A conquista do saber ocorre no âmago das relações sociais em seu conjunto, visto que o conhecimento é percebido como produção coletiva dos homens que surge de sua atuação na vida real, por intermédio de suas relações com a natureza, com os outros e com ele próprio (BASTOS, 1991). Durston (1999) ao estudar a formação do capital social em Chiquimula na Guatemala observou que o trabalho comunitário e a interação social foram fomentados graças ao empoderamento dos atores envolvidos. Assim, sendo para trabalhar o tema do banco comunitário de sementes seriam necessárias ações realizadas de modo comunitário. Entretanto foi observado pelos participantes das capacitações de 2009 e 2012 que em momento algum o associativismo foi trabalhado.

Eu achei bem bacana em relação ao desenvolvimento na justificativa do projeto que consistia em manter o banco de sementes em prol das comunidades. Só que a meu ver a questão que teria que ser mais bem direcionada as pessoas responsáveis por estes bancos. Tem que ver se esta pessoa tem perfil e trabalhar mais a parte coletiva, não ficar na mão de um só. (J.R.M.V., engenheiro agrônomo, 18/08/2015, Cachoeiras de Macacu, RJ)

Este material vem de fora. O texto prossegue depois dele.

-- ==== Sys2Proof/Laws/Decoder.lean ====
section
/-! SUPPORT. What the decoder's statements do, said once each in closed form: consuming a token's bytes, the literal copy
and the match copy, where OUT has room and where it fills. -/

namespace Sys2Proof.Machine

/-! ## Consuming a token's bytes -/

theorem fetchControl_of_lt {s : State} (h : s.inp.pos < s.inp.len) (c : Byte) : fetchControl c s =
    .go ((s.setInp { s.inp with pos := s.inp.pos + 1 }).setWork { s.work with c := c }) := by
  rw [fetchControl, State.readIn_of_lt h]; rfl

theorem fetchOffset_of_lt {s : State} (h : s.inp.pos < s.inp.len) (o : Byte) : fetchOffset o s =
    .go ((s.setInp { s.inp with pos := s.inp.pos + 1 }).setWork { s.work with o := o, off := negoff o }) := by
  rw [fetchOffset, State.readIn_of_lt h]; rfl

/-! ## The literal copy (R166) -/

theorem copyLiterals_of_fits : ∀ (bs : List Byte) {s : State}, s.inp.pos + bs.length ≤ s.inp.len →
    s.out.len + bs.length ≤ s.params.outLimit → copyLiterals bs s =
      .go (((s.setOut (s.out.appendBytes bs)).setInp { s.inp with pos := s.inp.pos + bs.length }).setWork
        { s.work with i := s.work.i + bs.length })
  | [], _, _, _ => rfl
  | b :: bs, s, hi, ho => by
    rw [List.length_cons] at hi ho
    rw [copyLiterals, State.readIn_of_lt (by omega), State.appendOut_of_lt (by simp; omega), Flow.andThen_go,
      copyLiterals_of_fits bs (by simp; omega) (by simp; omega)]
    simp only [State.setOut, State.setInp, State.setWork, ByteStream.appendBytes_cons, List.length_cons,
      Nat.add_assoc, Nat.add_comm 1]

theorem copyLiterals_of_full : ∀ (bs : List Byte) {s : State}, s.inp.pos + bs.length ≤ s.inp.len →
    s.out.len ≤ s.params.outLimit → s.params.outLimit < s.out.len + bs.length → copyLiterals bs s =
      .raised ((((s.setOut (s.out.appendBytes (bs.take (s.params.outLimit - s.out.len)))).setInp
        { s.inp with pos := s.inp.pos + (s.params.outLimit - s.out.len) + 1 }).setWork
        { s.work with i := s.work.i + (s.params.outLimit - s.out.len) }).raise .capacity s.params.outLimit)
  | [], _, _, h, h' => by simp at h'; omega
  | b :: bs, s, hi, h, h' => by
    rw [List.length_cons] at hi h'
    rw [copyLiterals, State.readIn_of_lt (by omega)]
    by_cases hl : s.out.len < s.params.outLimit
    · obtain ⟨n, hn⟩ : ∃ n, s.params.outLimit = s.out.len + (n + 1) := ⟨s.params.outLimit - s.out.len - 1, by omega⟩
      rw [State.appendOut_of_lt (by simpa using hl), Flow.andThen_go,
        copyLiterals_of_full bs (by simp; omega) (by simp; omega) (by simp; omega)]
      simp only [State.setOut_params, State.setInp_params, State.setWork_params, State.setOut_out, State.setInp_out,
        State.setWork_out, ByteStream.append_len, hn, show s.out.len + (n + 1) - (s.out.len + 1) = n by omega,
        show s.out.len + (n + 1) - s.out.len = n + 1 by omega, List.take_succ_cons, ByteStream.appendBytes_cons]
      simp only [State.setOut, State.setInp, State.setWork, Nat.add_assoc, Nat.add_comm 1]
    · have he : s.params.outLimit = s.out.len := by omega
      rw [State.appendOut_of_ge (by simp; omega), he]
      simp [State.setOut, State.setInp, State.setWork]

/-! ## The match copy (R168, R171) -/

/-- The bytes the copy loop appends when it starts reading at `a`, one at a time, each read after the one before was
appended. -/
def copiedBytes : ByteStream → Nat → Nat → List Byte
  | _, _, 0 => []
  | t, a, n + 1 => t.mem.read a :: copiedBytes (t.append (t.mem.read a)) (a + 1) n

@[simp] theorem copiedBytes_length : ∀ (n : Nat) (t : ByteStream) (a : Nat), (copiedBytes t a n).length = n
  | 0, _, _ => rfl
  | n + 1, t, a => by rw [copiedBytes, List.length_cons, copiedBytes_length n]

theorem copyMatch_of_fits : ∀ (n : Nat) {s : State}, s.work.base + s.work.i < s.out.len →
    s.out.len + n ≤ s.params.outLimit → copyMatch n s =
      .go ((s.setOut (s.out.appendBytes (copiedBytes s.out (s.work.base + s.work.i) n))).setWork
        { s.work with i := s.work.i + n })
  | 0, _, _, _ => rfl
  | n + 1, s, hb, ho => by
    rw [copyMatch, State.peekOut_of_lt hb]
    simp only
    rw [State.appendOut_of_lt (by omega), Flow.andThen_go, copyMatch_of_fits n (by simp; omega) (by simp; omega)]
    simp only [State.setOut, State.setWork, copiedBytes, ByteStream.appendBytes_cons, Nat.add_assoc, Nat.add_comm 1]

theorem copyMatch_of_full : ∀ (n : Nat) {s : State}, s.work.base + s.work.i < s.out.len →
    s.out.len ≤ s.params.outLimit → s.params.outLimit < s.out.len + n → copyMatch n s =
      .raised (((s.setOut (s.out.appendBytes
        (copiedBytes s.out (s.work.base + s.work.i) (s.params.outLimit - s.out.len)))).setWork
        { s.work with i := s.work.i + (s.params.outLimit - s.out.len) }).raise .capacity s.params.outLimit)
  | 0, _, _, h, h' => by omega
  | n + 1, s, hb, h, h' => by
    rw [copyMatch, State.peekOut_of_lt hb]
    simp only
    by_cases hl : s.out.len < s.params.outLimit
    · obtain ⟨k, hk⟩ : ∃ k, s.params.outLimit = s.out.len + (k + 1) := ⟨s.params.outLimit - s.out.len - 1, by omega⟩
      rw [State.appendOut_of_lt hl, Flow.andThen_go,
        copyMatch_of_full n (by simp; omega) (by simp; omega) (by simp; omega)]
      simp only [State.setOut_params, State.setWork_params, State.setOut_out,
        State.setWork_out, State.setWork_work, State.setOut_work, ByteStream.append_len, hk,
        show s.out.len + (k + 1) - (s.out.len + 1) = k by omega,
        show s.out.len + (k + 1) - s.out.len = k + 1 by omega, copiedBytes, ByteStream.appendBytes_cons]
      simp only [State.setOut, State.setWork, Nat.add_assoc, Nat.add_comm 1]
    · have he : s.params.outLimit = s.out.len := by omega
      rw [State.appendOut_of_ge (by omega), he]
      simp [copiedBytes, State.setWork]

theorem matchBytes_length (m : Memory) (len d n : Nat) : (matchBytes m len d n).length = n := by simp [matchBytes]

theorem matchBytes_succ (m : Memory) (len d n : Nat) :
    matchBytes m len d (n + 1) = matchBytes m len d n ++ [m.read (len - d + n % d)] := by
  simp [matchBytes, List.range_succ]

/-- The byte at `d` positions before the end, after `j` bytes of the match are appended, is the next one of the cycle. -/
theorem read_after_matchBytes {t : ByteStream} (h : t.mem.wf = true) {d : Nat} (hd : 1 ≤ d) (hl : d ≤ t.len) (j : Nat) :
    (t.appendBytes (matchBytes t.mem t.len d j)).mem.read (t.len - d + j) = t.mem.read (t.len - d + j % d) := by
  by_cases hj : j < d
  · rw [ByteStream.appendBytes_read_other _ (by omega), Nat.mod_eq_of_lt hj]
  · obtain ⟨k, rfl⟩ : ∃ k, j = d + k := ⟨j - d, by omega⟩
    have hb := ByteStream.appendBytes_bytes (matchBytes t.mem t.len d (d + k)) h
    have hk : t.len + k < (t.appendBytes (matchBytes t.mem t.len d (d + k))).bytes.length := by
      simp [matchBytes_length]; omega
    have hr := ByteStream.bytes_getElem _ (t.len + k) hk
    rw [show t.len - d + (d + k) = t.len + k by omega, ← hr]
    simp only [hb]
    rw [List.getElem_append_right (by simp)]
    simp [matchBytes]

/-- The copy loop appends the last `d` bytes over and over: what each peek sees includes the bytes appended before it
(R171, R250). -/
theorem copiedBytes_from {t : ByteStream} (h : t.mem.wf = true) {d : Nat} (hd : 1 ≤ d) (hl : d ≤ t.len) : ∀ (n j : Nat),
    matchBytes t.mem t.len d j ++ copiedBytes (t.appendBytes (matchBytes t.mem t.len d j)) (t.len - d + j) n =
      matchBytes t.mem t.len d (j + n)
  | 0, j => by simp [copiedBytes]
  | n + 1, j => by
    rw [copiedBytes, read_after_matchBytes h hd hl j, ← ByteStream.appendBytes_snoc, ← matchBytes_succ,
      Nat.add_assoc, List.append_cons, ← matchBytes_succ, copiedBytes_from h hd hl n (j + 1)]
    congr 1
    omega

theorem copiedBytes_eq {t : ByteStream} (h : t.mem.wf = true) {d : Nat} (hd : 1 ≤ d) (hl : d ≤ t.len) (n : Nat) :
    copiedBytes t (t.len - d) n = matchBytes t.mem t.len d n := by
  simpa [matchBytes] using copiedBytes_from h hd hl n 0

/-! ## Distances -/

theorem distance_range (o : Byte) : 1 ≤ distance o ∧ distance o ≤ 256 := by
  have := o.isLt; unfold distance; omega

/-- The source of a match lies inside OUT exactly when its distance is at most the bytes produced (R169). -/
theorem matchSource_neg_iff (n : Nat) (o : Byte) : matchSource n (negoff o) < 0 ↔ n < distance o := by
  have := o.isLt; unfold matchSource negoff distance; omega

theorem matchSource_toNat {n : Nat} {o : Byte} (h : distance o ≤ n) : (matchSource n (negoff o)).toNat = n - distance o := by
  have := o.isLt; unfold matchSource negoff distance at *; omega

/-! ## A token's statements in closed form -/

/-- LITRUN cut short raises TruncatedFault at its control byte (R165). -/
theorem runLitrun_of_truncated {s : State} {nm1 : BitVec 6} {data : List Byte} (hr : s.inp.pos < s.inp.len)
    (h : s.work.l - (s.inp.pos + 1) < nm1.toNat + 1) : runLitrun nm1 data s =
      .raised (((s.setInp { s.inp with pos := s.inp.pos + 1 }).setWork
        { s.work with c := litrunControl nm1, n := nm1.toNat + 1, i := 0 }).raise .truncated s.inp.pos) := by
  unfold runLitrun
  rw [fetchControl_of_lt hr]
  simp only [Flow.andThen_go, litRunLength_litrunControl]
  rw [if_pos (by simpa using h)]
  rfl

/-- LITRUN with its data there is the literal copy (R166). -/
theorem runLitrun_of_present {s : State} {nm1 : BitVec 6} {data : List Byte} (hr : s.inp.pos < s.inp.len)
    (h : nm1.toNat + 1 ≤ s.work.l - (s.inp.pos + 1)) : runLitrun nm1 data s =
      copyLiterals data ((s.setInp { s.inp with pos := s.inp.pos + 1 }).setWork
        { s.work with c := litrunControl nm1, n := nm1.toNat + 1, i := 0 }) := by
  unfold runLitrun
  rw [fetchControl_of_lt hr]
  simp only [Flow.andThen_go, litRunLength_litrunControl]
  rw [if_neg (by simp; omega)]
  rfl

/-- MATCH without its offset byte raises TruncatedFault at its control byte (R167). -/
theorem runMatch_of_truncated {s : State} {c o : Byte} (hr : s.inp.pos < s.inp.len) (h : s.work.l ≤ s.inp.pos + 1) :
    runMatch c o s = .raised (((s.setInp { s.inp with pos := s.inp.pos + 1 }).setWork
      { s.work with c := c }).raise .truncated s.inp.pos) := by
  unfold runMatch
  rw [fetchControl_of_lt hr]
  simp only [Flow.andThen_go]
  rw [if_pos (by simpa using h)]
  rfl

/-- MATCH whose source is out of reach raises DistanceFault at its control byte (R169, R170). N is written by the second
check only. -/
theorem runMatch_of_far {s : State} {c o : Byte} (h1 : s.inp.pos + 2 ≤ s.work.l) (h2 : s.work.l ≤ s.inp.len)
    (h : (o = 0 ∧ s.params.offsetZero = .fault) ∨ s.out.len < distance o) : ∃ n, runMatch c o s =
      .raised (((s.setInp { s.inp with pos := s.inp.pos + 2 }).setWork
        { s.work with c := c, o := o, off := negoff o, n := n }).raise .distance s.inp.pos) := by
  unfold runMatch
  rw [fetchControl_of_lt (by omega)]
  simp only [Flow.andThen_go]
  rw [if_neg (by simp; omega), fetchOffset_of_lt (by simp; omega)]
  simp only [Flow.andThen_go]
  by_cases hz : o = 0 ∧ s.params.offsetZero = .fault
  · rw [if_pos (by simpa using hz)]
    exact ⟨s.work.n, rfl⟩
  · rw [if_neg (by simpa using hz), if_pos]
    · exact ⟨matchLength c, rfl⟩
    · simp only [State.setWork_out, State.setInp_out, State.setWork_work, matchSource_neg_iff]
      exact h.resolve_left hz

/-- MATCH whose source is inside OUT is the match copy (R168). -/
theorem runMatch_of_near {s : State} {c o : Byte} (h1 : s.inp.pos + 2 ≤ s.work.l) (h2 : s.work.l ≤ s.inp.len)
    (h3 : ¬(o = 0 ∧ s.params.offsetZero = .fault)) (h4 : distance o ≤ s.out.len) : runMatch c o s =
      copyMatch (matchLength c) ((s.setInp { s.inp with pos := s.inp.pos + 2 }).setWork
        { s.work with c := c, o := o, off := negoff o, n := matchLength c, base := s.out.len - distance o, i := 0 }) := by
  unfold runMatch
  rw [fetchControl_of_lt (by omega)]
  simp only [Flow.andThen_go]
  rw [if_neg (by simp; omega), fetchOffset_of_lt (by simp; omega)]
  simp only [Flow.andThen_go]
  rw [if_neg (by simpa using h3), if_neg]
  · simp only [State.setWork_out, State.setInp_out, State.setWork_work]
    rw [matchSource_toNat h4]
    rfl
  · simp only [State.setWork_out, State.setInp_out, State.setWork_work, matchSource_neg_iff]
    omega

/-- What the fetch gives the decoder when input remains: the byte at the cursor and those after it (R164). -/
theorem fetchBytes_cons {s : State} (hl : s.work.l = s.inp.len) (hr : s.inp.pos < s.inp.len) : ∃ rest,
    s.fetchBytes = s.inp.mem.read s.inp.pos :: rest ∧ rest.length = min (s.inp.len - s.inp.pos - 1) 64 ∧
      ∀ j (h : j < rest.length), rest[j] = s.inp.mem.read (s.inp.pos + 1 + j) := by
  obtain ⟨k, hk⟩ : ∃ k, min (s.inp.len - s.inp.pos) 65 = k + 1 := ⟨min (s.inp.len - s.inp.pos) 65 - 1, by omega⟩
  refine ⟨(List.range k).map fun j => s.inp.mem.read (s.inp.pos + (j + 1)), ?_, by simp; omega, fun j h => ?_⟩
  · simp only [State.fetchBytes, hl, Nat.min_self, Config.maxToken]
    rw [hk, List.range_succ_eq_map]
    simp
  · simp [Nat.add_assoc, Nat.add_comm 1]

end Sys2Proof.Machine
end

Estratégias de extensão rural a serem adotadas pelo seguimento agropecuário deveriam levar em conta a construção de formas inovadoras de trabalhos capazes de potencializar os processos de desenvolvimento rural sustentável. Com o empoderamento e instrumentalização, o papel dos técnicos seria o de mediadores, apoiadores no fortalecimento dos agricultores beneficiados para que encontrem suas próprias soluções e as implementem visando o êxito do Programa de governo. Neste sentido deveria orientar suas ações para metodologias de trabalho participativas e coletivas que considerassem a realidade local na busca por uma perspectiva de sustentabilidade ambiental e de desenvolvimento com equidade social, geração de renda e de ocupações no meio rural (CAPORAL e RAMOS, 2010). Para Durston (1999) a formação de capital social depende do uso de metodologias participativas e da instituição de espaços participativos, onde o protagonismo de planejamento e execução das ações deve ser dado aos beneficiários finais.